Data on safety and immunogenicity of coronavirus disease 2019 (COVID-19) vaccinations in hepatocellular carcinoma (HCC) patients are limited. In this multicenter prospective study, HCC patients received two doses of inactivated whole-virion COVID-19 vaccines. The safety and neutralizing antibody were monitored. Totally, 74 patients were enrolled from 10 centers in China, and 37 (50.0%), 25 (33.8%), and 12 (16.2%) received the CoronaVac, BBIBP-CorV, and WIBP-CorV, respectively. The vaccines were well tolerated, where pain at the injection site (6.8% [5/74]) and anorexia (2.7% [2/74]) were the most frequent local and systemic adverse events. The median level of neutralizing antibody was 13.5 (interquartile range [IQR]: 6.9-23.2) AU/ml at 45 (IQR: 19-72) days after the second dose of vaccinations, and 60.8% (45/74) of patients had positive neutralizing antibody. Additionally, lower γ-glutamyl transpeptidase level was related to positive neutralizing antibody (odds ratio = 1.022 [1.003-1.049], p = 0.049).
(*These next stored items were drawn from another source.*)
-- ==== Sys2Proof/Laws/State.lean ====
section
/-! SUPPORT. Laws/State.lean: what each named update of the state leaves as it is, field by field, and what it puts where. -/

namespace Sys2Proof.Machine

open Sys2Proof

@[simp] theorem State.modCtx_frame (s : State) (k : Nat) (f : CtxSt → CtxSt) :
    (s.modCtx k f).pending = s.pending ∧ (s.modCtx k f).out = s.out ∧ (s.modCtx k f).mem = s.mem ∧ (s.modCtx k f).cb = s.cb ∧
    (s.modCtx k f).poison = s.poison ∧ (s.modCtx k f).upsets = s.upsets ∧ (s.modCtx k f).cwUpsets = s.cwUpsets ∧
    (s.modCtx k f).rf = s.rf ∧ (s.modCtx k f).holds = s.holds ∧ (s.modCtx k f).latches = s.latches ∧ (s.modCtx k f).hdrs = s.hdrs ∧
    (s.modCtx k f).engProg = s.engProg ∧ (s.modCtx k f).live = s.live ∧ (s.modCtx k f).latched = s.latched ∧
    (s.modCtx k f).time = s.time ∧ (s.modCtx k f).coords = s.coords ∧ (s.modCtx k f).saved = s.saved ∧ (s.modCtx k f).sqs = s.sqs ∧
    (s.modCtx k f).cqs = s.cqs ∧ (s.modCtx k f).ents = s.ents ∧ (s.modCtx k f).fences = s.fences ∧ (s.modCtx k f).sems = s.sems ∧
    (s.modCtx k f).plans = s.plans ∧ (s.modCtx k f).gfe = s.gfe ∧ (s.modCtx k f).emit = s.emit ∧ (s.modCtx k f).ners = s.ners ∧
    (s.modCtx k f).cores = s.cores ∧ (s.modCtx k f).seqs = s.seqs ∧ (s.modCtx k f).slices = s.slices ∧
    (s.modCtx k f).movers = s.movers ∧ (s.modCtx k f).tiers = s.tiers ∧ (s.modCtx k f).bridges = s.bridges ∧
    (s.modCtx k f).kpms = s.kpms ∧ (s.modCtx k f).txus = s.txus ∧ (s.modCtx k f).ports = s.ports ∧ (s.modCtx k f).lsu = s.lsu ∧
    (s.modCtx k f).folds = s.folds ∧ (s.modCtx k f).parts = s.parts ∧ (s.modCtx k f).backing = s.backing ∧
    (s.modCtx k f).xlats = s.xlats ∧ (s.modCtx k f).sec = s.sec ∧ (s.modCtx k f).boot = s.boot ∧ (s.modCtx k f).stewLog = s.stewLog ∧
    (s.modCtx k f).fmu = s.fmu ∧ (s.modCtx k f).sage = s.sage ∧ (s.modCtx k f).pcie = s.pcie ∧ (s.modCtx k f).power = s.power ∧
    (s.modCtx k f).dbg = s.dbg ∧ (s.modCtx k f).freeCtr = s.freeCtr := by
  repeat' constructor

@[simp] theorem State.modCoord_frame (s : State) (k : Nat) (f : CoordSt → CoordSt) :
    (s.modCoord k f).pending = s.pending ∧ (s.modCoord k f).out = s.out ∧ (s.modCoord k f).mem = s.mem ∧ (s.modCoord k f).cb = s.cb ∧
    (s.modCoord k f).poison = s.poison ∧ (s.modCoord k f).upsets = s.upsets ∧ (s.modCoord k f).cwUpsets = s.cwUpsets ∧
    (s.modCoord k f).rf = s.rf ∧ (s.modCoord k f).holds = s.holds ∧ (s.modCoord k f).latches = s.latches ∧
    (s.modCoord k f).hdrs = s.hdrs ∧ (s.modCoord k f).engProg = s.engProg ∧ (s.modCoord k f).live = s.live ∧
    (s.modCoord k f).latched = s.latched ∧ (s.modCoord k f).time = s.time ∧ (s.modCoord k f).ctxs = s.ctxs ∧
    (s.modCoord k f).saved = s.saved ∧ (s.modCoord k f).sqs = s.sqs ∧ (s.modCoord k f).cqs = s.cqs ∧ (s.modCoord k f).ents = s.ents ∧
    (s.modCoord k f).fences = s.fences ∧ (s.modCoord k f).sems = s.sems ∧ (s.modCoord k f).plans = s.plans ∧
    (s.modCoord k f).gfe = s.gfe ∧ (s.modCoord k f).emit = s.emit ∧ (s.modCoord k f).ners = s.ners ∧ (s.modCoord k f).cores = s.cores ∧
    (s.modCoord k f).seqs = s.seqs ∧ (s.modCoord k f).slices = s.slices ∧ (s.modCoord k f).movers = s.movers ∧
    (s.modCoord k f).tiers = s.tiers ∧ (s.modCoord k f).bridges = s.bridges ∧ (s.modCoord k f).kpms = s.kpms ∧
    (s.modCoord k f).txus = s.txus ∧ (s.modCoord k f).ports = s.ports ∧ (s.modCoord k f).lsu = s.lsu ∧
    (s.modCoord k f).folds = s.folds ∧ (s.modCoord k f).parts = s.parts ∧ (s.modCoord k f).backing = s.backing ∧
    (s.modCoord k f).xlats = s.xlats ∧ (s.modCoord k f).sec = s.sec ∧ (s.modCoord k f).boot = s.boot ∧
    (s.modCoord k f).stewLog = s.stewLog ∧ (s.modCoord k f).fmu = s.fmu ∧ (s.modCoord k f).sage = s.sage ∧
    (s.modCoord k f).pcie = s.pcie ∧ (s.modCoord k f).power = s.power ∧ (s.modCoord k f).dbg = s.dbg ∧
    (s.modCoord k f).freeCtr = s.freeCtr := by
  repeat' constructor

@[simp] theorem State.modSq_frame (s : State) (k : Nat) (f : SqSt → SqSt) :
    (s.modSq k f).pending = s.pending ∧ (s.modSq k f).out = s.out ∧ (s.modSq k f).mem = s.mem ∧ (s.modSq k f).cb = s.cb ∧
    (s.modSq k f).poison = s.poison ∧ (s.modSq k f).upsets = s.upsets ∧ (s.modSq k f).cwUpsets = s.cwUpsets ∧ (s.modSq k f).rf = s.rf ∧
    (s.modSq k f).holds = s.holds ∧ (s.modSq k f).latches = s.latches ∧ (s.modSq k f).hdrs = s.hdrs ∧
    (s.modSq k f).engProg = s.engProg ∧ (s.modSq k f).live = s.live ∧ (s.modSq k f).latched = s.latched ∧ (s.modSq k f).time = s.time ∧
    (s.modSq k f).ctxs = s.ctxs ∧ (s.modSq k f).coords = s.coords ∧ (s.modSq k f).saved = s.saved ∧ (s.modSq k f).cqs = s.cqs ∧
    (s.modSq k f).ents = s.ents ∧ (s.modSq k f).fences = s.fences ∧ (s.modSq k f).sems = s.sems ∧ (s.modSq k f).plans = s.plans ∧
    (s.modSq k f).gfe = s.gfe ∧ (s.modSq k f).emit = s.emit ∧ (s.modSq k f).ners = s.ners ∧ (s.modSq k f).cores = s.cores ∧
    (s.modSq k f).seqs = s.seqs ∧ (s.modSq k f).slices = s.slices ∧ (s.modSq k f).movers = s.movers ∧ (s.modSq k f).tiers = s.tiers ∧
    (s.modSq k f).bridges = s.bridges ∧ (s.modSq k f).kpms = s.kpms ∧ (s.modSq k f).txus = s.txus ∧ (s.modSq k f).ports = s.ports ∧
    (s.modSq k f).lsu = s.lsu ∧ (s.modSq k f).folds = s.folds ∧ (s.modSq k f).parts = s.parts ∧ (s.modSq k f).backing = s.backing ∧
    (s.modSq k f).xlats = s.xlats ∧ (s.modSq k f).sec = s.sec ∧ (s.modSq k f).boot = s.boot ∧ (s.modSq k f).stewLog = s.stewLog ∧
    (s.modSq k f).fmu = s.fmu ∧ (s.modSq k f).sage = s.sage ∧ (s.modSq k f).pcie = s.pcie ∧ (s.modSq k f).power = s.power ∧
    (s.modSq k f).dbg = s.dbg ∧ (s.modSq k f).freeCtr = s.freeCtr := by
  repeat' constructor

@[simp] theorem State.modCq_frame (s : State) (k : Nat) (f : CqSt → CqSt) :
    (s.modCq k f).pending = s.pending ∧ (s.modCq k f).out = s.out ∧ (s.modCq k f).mem = s.mem ∧ (s.modCq k f).cb = s.cb ∧
    (s.modCq k f).poison = s.poison ∧ (s.modCq k f).upsets = s.upsets ∧ (s.modCq k f).cwUpsets = s.cwUpsets ∧ (s.modCq k f).rf = s.rf ∧
    (s.modCq k f).holds = s.holds ∧ (s.modCq k f).latches = s.latches ∧ (s.modCq k f).hdrs = s.hdrs ∧
    (s.modCq k f).engProg = s.engProg ∧ (s.modCq k f).live = s.live ∧ (s.modCq k f).latched = s.latched ∧ (s.modCq k f).time = s.time ∧
    (s.modCq k f).ctxs = s.ctxs ∧ (s.modCq k f).coords = s.coords ∧ (s.modCq k f).saved = s.saved ∧ (s.modCq k f).sqs = s.sqs ∧
    (s.modCq k f).ents = s.ents ∧ (s.modCq k f).fences = s.fences ∧ (s.modCq k f).sems = s.sems ∧ (s.modCq k f).plans = s.plans ∧
    (s.modCq k f).gfe = s.gfe ∧ (s.modCq k f).emit = s.emit ∧ (s.modCq k f).ners = s.ners ∧ (s.modCq k f).cores = s.cores ∧
    (s.modCq k f).seqs = s.seqs ∧ (s.modCq k f).slices = s.slices ∧ (s.modCq k f).movers = s.movers ∧ (s.modCq k f).tiers = s.tiers ∧
    (s.modCq k f).bridges = s.bridges ∧ (s.modCq k f).kpms = s.kpms ∧ (s.modCq k f).txus = s.txus ∧ (s.modCq k f).ports = s.ports ∧
    (s.modCq k f).lsu = s.lsu ∧ (s.modCq k f).folds = s.folds ∧ (s.modCq k f).parts = s.parts ∧ (s.modCq k f).backing = s.backing ∧
    (s.modCq k f).xlats = s.xlats ∧ (s.modCq k f).sec = s.sec ∧ (s.modCq k f).boot = s.boot ∧ (s.modCq k f).stewLog = s.stewLog ∧
    (s.modCq k f).fmu = s.fmu ∧ (s.modCq k f).sage = s.sage ∧ (s.modCq k f).pcie = s.pcie ∧ (s.modCq k f).power = s.power ∧
    (s.modCq k f).dbg = s.dbg ∧ (s.modCq k f).freeCtr = s.freeCtr := by
  repeat' constructor

@[simp] theorem State.modNer_frame (s : State) (k : Nat) (f : NerSt → NerSt) :
    (s.modNer k f).pending = s.pending ∧ (s.modNer k f).out = s.out ∧ (s.modNer k f).mem = s.mem ∧ (s.modNer k f).cb = s.cb ∧
    (s.modNer k f).poison = s.poison ∧ (s.modNer k f).upsets = s.upsets ∧ (s.modNer k f).cwUpsets = s.cwUpsets ∧
    (s.modNer k f).rf = s.rf ∧ (s.modNer k f).holds = s.holds ∧ (s.modNer k f).latches = s.latches ∧ (s.modNer k f).hdrs = s.hdrs ∧
    (s.modNer k f).engProg = s.engProg ∧ (s.modNer k f).live = s.live ∧ (s.modNer k f).latched = s.latched ∧
    (s.modNer k f).time = s.time ∧ (s.modNer k f).ctxs = s.ctxs ∧ (s.modNer k f).coords = s.coords ∧ (s.modNer k f).saved = s.saved ∧
    (s.modNer k f).sqs = s.sqs ∧ (s.modNer k f).cqs = s.cqs ∧ (s.modNer k f).ents = s.ents ∧ (s.modNer k f).fences = s.fences ∧
    (s.modNer k f).sems = s.sems ∧ (s.modNer k f).plans = s.plans ∧ (s.modNer k f).gfe = s.gfe ∧ (s.modNer k f).emit = s.emit ∧
    (s.modNer k f).cores = s.cores ∧ (s.modNer k f).seqs = s.seqs ∧ (s.modNer k f).slices = s.slices ∧
    (s.modNer k f).movers = s.movers ∧ (s.modNer k f).tiers = s.tiers ∧ (s.modNer k f).bridges = s.bridges ∧
    (s.modNer k f).kpms = s.kpms ∧ (s.modNer k f).txus = s.txus ∧ (s.modNer k f).ports = s.ports ∧ (s.modNer k f).lsu = s.lsu ∧
    (s.modNer k f).folds = s.folds ∧ (s.modNer k f).parts = s.parts ∧ (s.modNer k f).backing = s.backing ∧
    (s.modNer k f).xlats = s.xlats ∧ (s.modNer k f).sec = s.sec ∧ (s.modNer k f).boot = s.boot ∧ (s.modNer k f).stewLog = s.stewLog ∧
    (s.modNer k f).fmu = s.fmu ∧ (s.modNer k f).sage = s.sage ∧ (s.modNer k f).pcie = s.pcie ∧ (s.modNer k f).power = s.power ∧
    (s.modNer k f).dbg = s.dbg ∧ (s.modNer k f).freeCtr = s.freeCtr := by
  repeat' constructor

@[simp] theorem State.modCore_frame (s : State) (k : Nat) (f : CoreSt → CoreSt) :
    (s.modCore k f).pending = s.pending ∧ (s.modCore k f).out = s.out ∧ (s.modCore k f).mem = s.mem ∧ (s.modCore k f).cb = s.cb ∧
    (s.modCore k f).poison = s.poison ∧ (s.modCore k f).upsets = s.upsets ∧ (s.modCore k f).cwUpsets = s.cwUpsets ∧
    (s.modCore k f).rf = s.rf ∧ (s.modCore k f).holds = s.holds ∧ (s.modCore k f).latches = s.latches ∧ (s.modCore k f).hdrs = s.hdrs ∧
    (s.modCore k f).engProg = s.engProg ∧ (s.modCore k f).live = s.live ∧ (s.modCore k f).latched = s.latched ∧
    (s.modCore k f).time = s.time ∧ (s.modCore k f).ctxs = s.ctxs ∧ (s.modCore k f).coords = s.coords ∧
    (s.modCore k f).saved = s.saved ∧ (s.modCore k f).sqs = s.sqs ∧ (s.modCore k f).cqs = s.cqs ∧ (s.modCore k f).ents = s.ents ∧
    (s.modCore k f).fences = s.fences ∧ (s.modCore k f).sems = s.sems ∧ (s.modCore k f).plans = s.plans ∧ (s.modCore k f).gfe = s.gfe ∧
    (s.modCore k f).emit = s.emit ∧ (s.modCore k f).ners = s.ners ∧ (s.modCore k f).seqs = s.seqs ∧ (s.modCore k f).slices = s.slices ∧
    (s.modCore k f).movers = s.movers ∧ (s.modCore k f).tiers = s.tiers ∧ (s.modCore k f).bridges = s.bridges ∧
    (s.modCore k f).kpms = s.kpms ∧ (s.modCore k f).txus = s.txus ∧ (s.modCore k f).ports = s.ports ∧ (s.modCore k f).lsu = s.lsu ∧
    (s.modCore k f).folds = s.folds ∧ (s.modCore k f).parts = s.parts ∧ (s.modCore k f).backing = s.backing ∧
    (s.modCore k f).xlats = s.xlats ∧ (s.modCore k f).sec = s.sec ∧ (s.modCore k f).boot = s.boot ∧
    (s.modCore k f).stewLog = s.stewLog ∧ (s.modCore k f).fmu = s.fmu ∧ (s.modCore k f).sage = s.sage ∧ (s.modCore k f).pcie = s.pcie ∧
    (s.modCore k f).power = s.power ∧ (s.modCore k f).dbg = s.dbg ∧ (s.modCore k f).freeCtr = s.freeCtr := by
  repeat' constructor

@[simp] theorem State.modSeq_frame (s : State) (k : Nat) (f : SeqSt → SeqSt) :
    (s.modSeq k f).pending = s.pending ∧ (s.modSeq k f).out = s.out ∧ (s.modSeq k f).mem = s.mem ∧ (s.modSeq k f).cb = s.cb ∧
    (s.modSeq k f).poison = s.poison ∧ (s.modSeq k f).upsets = s.upsets ∧ (s.modSeq k f).cwUpsets = s.cwUpsets ∧
    (s.modSeq k f).rf = s.rf ∧ (s.modSeq k f).holds = s.holds ∧ (s.modSeq k f).latches = s.latches ∧ (s.modSeq k f).hdrs = s.hdrs ∧
    (s.modSeq k f).engProg = s.engProg ∧ (s.modSeq k f).live = s.live ∧ (s.modSeq k f).latched = s.latched ∧
    (s.modSeq k f).time = s.time ∧ (s.modSeq k f).ctxs = s.ctxs ∧ (s.modSeq k f).coords = s.coords ∧ (s.modSeq k f).saved = s.saved ∧
    (s.modSeq k f).sqs = s.sqs ∧ (s.modSeq k f).cqs = s.cqs ∧ (s.modSeq k f).ents = s.ents ∧ (s.modSeq k f).fences = s.fences ∧
    (s.modSeq k f).sems = s.sems ∧ (s.modSeq k f).plans = s.plans ∧ (s.modSeq k f).gfe = s.gfe ∧ (s.modSeq k f).emit = s.emit ∧
    (s.modSeq k f).ners = s.ners ∧ (s.modSeq k f).cores = s.cores ∧ (s.modSeq k f).slices = s.slices ∧
    (s.modSeq k f).movers = s.movers ∧ (s.modSeq k f).tiers = s.tiers ∧ (s.modSeq k f).bridges = s.bridges ∧
    (s.modSeq k f).kpms = s.kpms ∧ (s.modSeq k f).txus = s.txus ∧ (s.modSeq k f).ports = s.ports ∧ (s.modSeq k f).lsu = s.lsu ∧
    (s.modSeq k f).folds = s.folds ∧ (s.modSeq k f).parts = s.parts ∧ (s.modSeq k f).backing = s.backing ∧
    (s.modSeq k f).xlats = s.xlats ∧ (s.modSeq k f).sec = s.sec ∧ (s.modSeq k f).boot = s.boot ∧ (s.modSeq k f).stewLog = s.stewLog ∧
    (s.modSeq k f).fmu = s.fmu ∧ (s.modSeq k f).sage = s.sage ∧ (s.modSeq k f).pcie = s.pcie ∧ (s.modSeq k f).power = s.power ∧
    (s.modSeq k f).dbg = s.dbg ∧ (s.modSeq k f).freeCtr = s.freeCtr := by
  repeat' constructor

@[simp] theorem State.modSlice_frame (s : State) (k : Nat) (f : SliceSt → SliceSt) :
    (s.modSlice k f).pending = s.pending ∧ (s.modSlice k f).out = s.out ∧ (s.modSlice k f).mem = s.mem ∧ (s.modSlice k f).cb = s.cb ∧
    (s.modSlice k f).poison = s.poison ∧ (s.modSlice k f).upsets = s.upsets ∧ (s.modSlice k f).cwUpsets = s.cwUpsets ∧
    (s.modSlice k f).rf = s.rf ∧ (s.modSlice k f).holds = s.holds ∧ (s.modSlice k f).latches = s.latches ∧
    (s.modSlice k f).hdrs = s.hdrs ∧ (s.modSlice k f).engProg = s.engProg ∧ (s.modSlice k f).live = s.live ∧
    (s.modSlice k f).latched = s.latched ∧ (s.modSlice k f).time = s.time ∧ (s.modSlice k f).ctxs = s.ctxs ∧
    (s.modSlice k f).coords = s.coords ∧ (s.modSlice k f).saved = s.saved ∧ (s.modSlice k f).sqs = s.sqs ∧
    (s.modSlice k f).cqs = s.cqs ∧ (s.modSlice k f).ents = s.ents ∧ (s.modSlice k f).fences = s.fences ∧
    (s.modSlice k f).sems = s.sems ∧ (s.modSlice k f).plans = s.plans ∧ (s.modSlice k f).gfe = s.gfe ∧ (s.modSlice k f).emit = s.emit ∧
    (s.modSlice k f).ners = s.ners ∧ (s.modSlice k f).cores = s.cores ∧ (s.modSlice k f).seqs = s.seqs ∧
    (s.modSlice k f).movers = s.movers ∧ (s.modSlice k f).tiers = s.tiers ∧ (s.modSlice k f).bridges = s.bridges ∧
    (s.modSlice k f).kpms = s.kpms ∧ (s.modSlice k f).txus = s.txus ∧ (s.modSlice k f).ports = s.ports ∧ (s.modSlice k f).lsu = s.lsu ∧
    (s.modSlice k f).folds = s.folds ∧ (s.modSlice k f).parts = s.parts ∧ (s.modSlice k f).backing = s.backing ∧
    (s.modSlice k f).xlats = s.xlats ∧ (s.modSlice k f).sec = s.sec ∧ (s.modSlice k f).boot = s.boot ∧
    (s.modSlice k f).stewLog = s.stewLog ∧ (s.modSlice k f).fmu = s.fmu ∧ (s.modSlice k f).sage = s.sage ∧
    (s.modSlice k f).pcie = s.pcie ∧ (s.modSlice k f).power = s.power ∧ (s.modSlice k f).dbg = s.dbg ∧
    (s.modSlice k f).freeCtr = s.freeCtr := by
  repeat' constructor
In conclusion, this study found that inactivated COVID-19 vaccinations are safe and the immunogenicity is acceptable or hyporesponsive in patients with HCC. Given that the potential benefits may outweigh the risks and the continuing emergences of novel severe acute respiratory syndrome coronavirus 2 variants, we suggest HCC patients to be vaccinated against COVID-19. Future validation studies are warranted.

INTRODUCTION

Hepatocellular carcinoma (HCC) is the fifth most common tumor worldwide and the second most common cause of cancer‐related death. Meanwhile, coronavirus disease 2019 (COVID‐19), caused by the severe acute respiratory syndrome coronavirus 2 (SARS‐CoV‐2), has resulted in millions of fatalities worldwide. Notably, patients with hepatobiliary malignancies appear to be at elevated risk of SARS‐CoV‐2 infections, which in turn translates into elevated mortality. , , Therefore, it is particularly important to properly deal with these two aspects at the same time in a real‐life setting, especially in the prevention of SARS‐CoV‐2 infection.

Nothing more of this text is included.